Collected data

-- ==== Sys2Proof/Machine/State.lean ====
section
/-! DEFINITION. The state of the machine: the block, its ports as the host sees them, and what the host has still to
present; the stops of the model; and the state after reset. -/

namespace Sys2Proof.Machine

/-- Why the machine is stuck. No fault of the SPEC is here: those are `Cause`s, and taking one is a next state. -/
inductive Fault where
  /-- Raised by the table reads of SEQL and SEQB and by the buffer accesses of DLY when an index register lies
  outside its space, where "MemRead is defined only for 0 <= a < size(space)" (20_memory.md R51). Safe: no state that
  meets `Block.InRange` raises it, and every step keeps that invariant. -/
  | outOfRange (space : Space) (index : Nat)
deriving DecidableEq, Repr

/-- Why the model has no answer. -/
inductive Refusal where
  /-- Raised by an arm of `exec` whose instruction has no meaning yet; no arm does. Safe. -/
  | notModelled (mnemonic : String)
deriving DecidableEq, Repr

/-- The whole machine at transaction level (30_encoding.md R71 to R74). -/
structure State where
  /-- The state `S` of the instance (10_state.md R20); its MODE and CAUSE drive the outputs `mode` and `cause` (R74). -/
  block : Block NumCode
  /-- The output `sample`, present exactly when `sample_valid = 1` (R74, treatment U7); held until the next command. -/
  sample : Option NumCode
  /-- The input `rate` as the host last drove it (R73). -/
  ratePort : NumCode
  /-- The transactions the host has still to present, the next one first (R71, R80). -/
  pending : List (Transaction NumCode)
  /-- The model's own: how many times unspecified values have been drawn (log 5). -/
  freeIndex : Nat
deriving DecidableEq, Repr

/-- The output `sample_valid` (R74). -/
def State.sampleValid (s : State) : Bool := s.sample.isSome

/-- The output `mode` (R74). -/
def State.modePort (s : State) : BitVec 2 := s.block.MODE.bits

/-- The output `cause` (R74). -/
def State.causePort (s : State) : BitVec 3 := s.block.CAUSE.bits

/-- Power-on (70_reset_and_hazards.md R190), with nothing presented by the host. -/
def State.reset : State where
  block := powerOn Config.numfmt
  sample := none
  ratePort := Config.numfmt.zero
  pending := []
  freeIndex := 0

end Sys2Proof.Machine
end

**Task prompt**.
Show every line in the entries above that contains the string "ratePort".

**Problem solution**.
  ratePort : NumCode
  ratePort := Config.numfmt.zero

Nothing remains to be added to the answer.